_REQUIREMENT:_ An exact reprint of the whole listing is what the answer must contain.

_DATA:_
--
@[simp] theorem instAt_modInst {k : Nat} (h : k < 72) (f : Inst → Inst) (s : State) : instAt (modInst k f s) k = f (instAt s k) := by
  simp [instAt, modInst, putAt, Vector.getD, h]

@[simp] theorem instAt_modInst_ne {k j : Nat} (h : j ≠ k) (f : Inst → Inst) (s : State) : instAt (modInst k f s) j = instAt s j := by
  simp only [instAt, modInst, putAt, Vector.getD]
  simp only [Array.getD, Vector.size_toArray, Vector.toArray_setIfInBounds, Array.size_setIfInBounds]
  split
  · exact (Array.getElem_setIfInBounds_ne (by simpa) h.symm).trans (by simp)
  · rfl

end Sys2Proof.Machine
end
--
_ANSWER SPACE:_
@[simp] theorem instAt_modInst {k : Nat} (h : k < 72) (f : Inst → Inst) (s : State) : instAt (modInst k f s) k = f (instAt s k) := by
  simp [instAt, modInst, putAt, Vector.getD, h]

@[simp] theorem instAt_modInst_ne {k j : Nat} (h : j ≠ k) (f : Inst → Inst) (s : State) : instAt (modInst k f s) j = instAt s j := by
  simp only [instAt, modInst, putAt, Vector.getD]
  simp only [Array.getD, Vector.size_toArray, Vector.toArray_setIfInBounds, Array.size_setIfInBounds]
  split
  · exact (Array.getElem_setIfInBounds_ne (by simpa) h.symm).trans (by simp)
  · rfl

end Sys2Proof.Machine
end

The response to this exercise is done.